[Recorded data]
++++++++++++++++++++

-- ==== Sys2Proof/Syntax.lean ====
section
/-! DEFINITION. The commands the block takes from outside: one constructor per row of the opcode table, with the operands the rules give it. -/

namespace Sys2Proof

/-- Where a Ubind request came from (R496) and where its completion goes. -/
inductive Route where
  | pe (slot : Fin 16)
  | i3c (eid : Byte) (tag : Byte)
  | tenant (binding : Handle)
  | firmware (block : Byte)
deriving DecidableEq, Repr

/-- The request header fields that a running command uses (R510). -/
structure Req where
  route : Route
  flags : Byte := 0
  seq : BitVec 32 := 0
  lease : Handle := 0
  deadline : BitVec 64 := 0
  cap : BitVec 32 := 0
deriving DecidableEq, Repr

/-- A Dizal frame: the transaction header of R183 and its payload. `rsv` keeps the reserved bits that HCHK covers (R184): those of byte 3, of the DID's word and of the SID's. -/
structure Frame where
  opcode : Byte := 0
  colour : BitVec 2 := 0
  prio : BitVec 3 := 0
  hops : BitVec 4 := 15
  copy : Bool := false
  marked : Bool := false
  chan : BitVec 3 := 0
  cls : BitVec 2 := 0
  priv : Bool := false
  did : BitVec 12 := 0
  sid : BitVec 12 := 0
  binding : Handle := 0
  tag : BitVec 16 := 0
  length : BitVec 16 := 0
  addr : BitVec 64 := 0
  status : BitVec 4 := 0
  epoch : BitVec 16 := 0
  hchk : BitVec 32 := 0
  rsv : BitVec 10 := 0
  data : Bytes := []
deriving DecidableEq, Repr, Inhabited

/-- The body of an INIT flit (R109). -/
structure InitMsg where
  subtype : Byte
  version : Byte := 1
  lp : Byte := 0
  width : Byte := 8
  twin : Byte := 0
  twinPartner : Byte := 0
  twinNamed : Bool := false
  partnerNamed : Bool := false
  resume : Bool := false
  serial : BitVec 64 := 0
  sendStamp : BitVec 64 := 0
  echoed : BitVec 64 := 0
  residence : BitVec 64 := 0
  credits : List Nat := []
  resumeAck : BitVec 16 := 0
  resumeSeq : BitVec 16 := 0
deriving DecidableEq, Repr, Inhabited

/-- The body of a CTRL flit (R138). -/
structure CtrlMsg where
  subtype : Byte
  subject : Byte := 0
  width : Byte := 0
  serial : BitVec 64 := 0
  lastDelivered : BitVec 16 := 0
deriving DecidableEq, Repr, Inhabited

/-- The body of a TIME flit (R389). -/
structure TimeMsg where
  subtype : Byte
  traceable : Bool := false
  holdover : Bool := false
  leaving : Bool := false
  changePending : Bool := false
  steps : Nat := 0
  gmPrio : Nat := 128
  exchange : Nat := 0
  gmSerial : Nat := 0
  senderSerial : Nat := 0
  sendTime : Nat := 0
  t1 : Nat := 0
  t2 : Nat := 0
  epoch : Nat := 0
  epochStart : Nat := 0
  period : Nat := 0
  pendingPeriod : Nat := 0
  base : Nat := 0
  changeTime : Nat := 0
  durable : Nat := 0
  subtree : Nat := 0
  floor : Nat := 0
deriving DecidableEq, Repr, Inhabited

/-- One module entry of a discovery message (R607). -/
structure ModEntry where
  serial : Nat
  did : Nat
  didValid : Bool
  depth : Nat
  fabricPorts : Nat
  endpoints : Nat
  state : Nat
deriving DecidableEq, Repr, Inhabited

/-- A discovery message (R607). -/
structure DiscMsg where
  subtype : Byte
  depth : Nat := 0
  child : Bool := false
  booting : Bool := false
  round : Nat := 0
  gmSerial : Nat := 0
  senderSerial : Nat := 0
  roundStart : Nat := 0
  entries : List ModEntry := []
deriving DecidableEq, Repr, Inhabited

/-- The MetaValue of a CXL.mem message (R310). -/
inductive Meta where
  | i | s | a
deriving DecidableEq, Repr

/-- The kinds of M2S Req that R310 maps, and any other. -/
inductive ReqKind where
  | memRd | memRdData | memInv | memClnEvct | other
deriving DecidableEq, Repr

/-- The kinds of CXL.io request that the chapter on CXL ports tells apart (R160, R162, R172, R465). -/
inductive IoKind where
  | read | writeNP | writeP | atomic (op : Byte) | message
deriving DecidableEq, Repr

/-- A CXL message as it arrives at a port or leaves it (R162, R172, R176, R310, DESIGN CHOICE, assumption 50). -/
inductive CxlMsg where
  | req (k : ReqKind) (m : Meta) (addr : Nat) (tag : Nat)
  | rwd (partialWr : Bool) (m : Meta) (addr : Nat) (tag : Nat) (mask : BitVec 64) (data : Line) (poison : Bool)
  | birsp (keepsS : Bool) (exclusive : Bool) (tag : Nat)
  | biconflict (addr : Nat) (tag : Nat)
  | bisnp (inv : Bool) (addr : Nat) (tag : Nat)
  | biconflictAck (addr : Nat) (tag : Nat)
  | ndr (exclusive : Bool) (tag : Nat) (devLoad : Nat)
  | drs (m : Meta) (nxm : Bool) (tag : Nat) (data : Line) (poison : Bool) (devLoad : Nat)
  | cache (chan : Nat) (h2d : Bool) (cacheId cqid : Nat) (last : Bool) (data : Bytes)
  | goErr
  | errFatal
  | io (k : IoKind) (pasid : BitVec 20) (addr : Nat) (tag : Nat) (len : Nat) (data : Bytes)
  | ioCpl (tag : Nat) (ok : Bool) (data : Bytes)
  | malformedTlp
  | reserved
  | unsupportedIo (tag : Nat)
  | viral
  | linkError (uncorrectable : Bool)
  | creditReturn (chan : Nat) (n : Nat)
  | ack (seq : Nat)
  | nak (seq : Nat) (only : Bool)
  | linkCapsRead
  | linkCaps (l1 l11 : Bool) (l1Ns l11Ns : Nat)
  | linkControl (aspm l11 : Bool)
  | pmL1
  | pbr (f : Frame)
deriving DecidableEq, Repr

++++++++++++++++++++

### Task item
Please return the data above exactly as given.

### Answer for the task
-- ==== Sys2Proof/Syntax.lean ====
section
/-! DEFINITION. The commands the block takes from outside: one constructor per row of the opcode table, with the operands the rules give it. -/

namespace Sys2Proof

/-- Where a Ubind request came from (R496) and where its completion goes. -/
inductive Route where
  | pe (slot : Fin 16)
  | i3c (eid : Byte) (tag : Byte)
  | tenant (binding : Handle)
  | firmware (block : Byte)
deriving DecidableEq, Repr

/-- The request header fields that a running command uses (R510). -/
structure Req where
  route : Route
  flags : Byte := 0
  seq : BitVec 32 := 0
  lease : Handle := 0
  deadline : BitVec 64 := 0
  cap : BitVec 32 := 0
deriving DecidableEq, Repr

/-- A Dizal frame: the transaction header of R183 and its payload. `rsv` keeps the reserved bits that HCHK covers (R184): those of byte 3, of the DID's word and of the SID's. -/
structure Frame where
  opcode : Byte := 0
  colour : BitVec 2 := 0
  prio : BitVec 3 := 0
  hops : BitVec 4 := 15
  copy : Bool := false
  marked : Bool := false
  chan : BitVec 3 := 0
  cls : BitVec 2 := 0
  priv : Bool := false
  did : BitVec 12 := 0
  sid : BitVec 12 := 0
  binding : Handle := 0
  tag : BitVec 16 := 0
  length : BitVec 16 := 0
  addr : BitVec 64 := 0
  status : BitVec 4 := 0
  epoch : BitVec 16 := 0
  hchk : BitVec 32 := 0
  rsv : BitVec 10 := 0
  data : Bytes := []
deriving DecidableEq, Repr, Inhabited

/-- The body of an INIT flit (R109). -/
structure InitMsg where
  subtype : Byte
  version : Byte := 1
  lp : Byte := 0
  width : Byte := 8
  twin : Byte := 0
  twinPartner : Byte := 0
  twinNamed : Bool := false
  partnerNamed : Bool := false
  resume : Bool := false
  serial : BitVec 64 := 0
  sendStamp : BitVec 64 := 0
  echoed : BitVec 64 := 0
  residence : BitVec 64 := 0
  credits : List Nat := []
  resumeAck : BitVec 16 := 0
  resumeSeq : BitVec 16 := 0
deriving DecidableEq, Repr, Inhabited

/-- The body of a CTRL flit (R138). -/
structure CtrlMsg where
  subtype : Byte
  subject : Byte := 0
  width : Byte := 0
  serial : BitVec 64 := 0
  lastDelivered : BitVec 16 := 0
deriving DecidableEq, Repr, Inhabited

/-- The body of a TIME flit (R389). -/
structure TimeMsg where
  subtype : Byte
  traceable : Bool := false
  holdover : Bool := false
  leaving : Bool := false
  changePending : Bool := false
  steps : Nat := 0
  gmPrio : Nat := 128
  exchange : Nat := 0
  gmSerial : Nat := 0
  senderSerial : Nat := 0
  sendTime : Nat := 0
  t1 : Nat := 0
  t2 : Nat := 0
  epoch : Nat := 0
  epochStart : Nat := 0
  period : Nat := 0
  pendingPeriod : Nat := 0
  base : Nat := 0
  changeTime : Nat := 0
  durable : Nat := 0
  subtree : Nat := 0
  floor : Nat := 0
deriving DecidableEq, Repr, Inhabited

/-- One module entry of a discovery message (R607). -/
structure ModEntry where
  serial : Nat
  did : Nat
  didValid : Bool
  depth : Nat
  fabricPorts : Nat
  endpoints : Nat
  state : Nat
deriving DecidableEq, Repr, Inhabited

/-- A discovery message (R607). -/
structure DiscMsg where
  subtype : Byte
  depth : Nat := 0
  child : Bool := false
  booting : Bool := false
  round : Nat := 0
  gmSerial : Nat := 0
  senderSerial : Nat := 0
  roundStart : Nat := 0
  entries : List ModEntry := []
deriving DecidableEq, Repr, Inhabited

/-- The MetaValue of a CXL.mem message (R310). -/
inductive Meta where
  | i | s | a
deriving DecidableEq, Repr

/-- The kinds of M2S Req that R310 maps, and any other. -/
inductive ReqKind where
  | memRd | memRdData | memInv | memClnEvct | other
deriving DecidableEq, Repr

/-- The kinds of CXL.io request that the chapter on CXL ports tells apart (R160, R162, R172, R465). -/
inductive IoKind where
  | read | writeNP | writeP | atomic (op : Byte) | message
deriving DecidableEq, Repr

/-- A CXL message as it arrives at a port or leaves it (R162, R172, R176, R310, DESIGN CHOICE, assumption 50). -/
inductive CxlMsg where
  | req (k : ReqKind) (m : Meta) (addr : Nat) (tag : Nat)
  | rwd (partialWr : Bool) (m : Meta) (addr : Nat) (tag : Nat) (mask : BitVec 64) (data : Line) (poison : Bool)
  | birsp (keepsS : Bool) (exclusive : Bool) (tag : Nat)
  | biconflict (addr : Nat) (tag : Nat)
  | bisnp (inv : Bool) (addr : Nat) (tag : Nat)
  | biconflictAck (addr : Nat) (tag : Nat)
  | ndr (exclusive : Bool) (tag : Nat) (devLoad : Nat)
  | drs (m : Meta) (nxm : Bool) (tag : Nat) (data : Line) (poison : Bool) (devLoad : Nat)
  | cache (chan : Nat) (h2d : Bool) (cacheId cqid : Nat) (last : Bool) (data : Bytes)
  | goErr
  | errFatal
  | io (k : IoKind) (pasid : BitVec 20) (addr : Nat) (tag : Nat) (len : Nat) (data : Bytes)
  | ioCpl (tag : Nat) (ok : Bool) (data : Bytes)
  | malformedTlp
  | reserved
  | unsupportedIo (tag : Nat)
  | viral
  | linkError (uncorrectable : Bool)
  | creditReturn (chan : Nat) (n : Nat)
  | ack (seq : Nat)
  | nak (seq : Nat) (only : Bool)
  | linkCapsRead
  | linkCaps (l1 l11 : Bool) (l1Ns l11Ns : Nat)
  | linkControl (aspm l11 : Bool)
  | pmL1
  | pbr (f : Frame)
deriving DecidableEq, Repr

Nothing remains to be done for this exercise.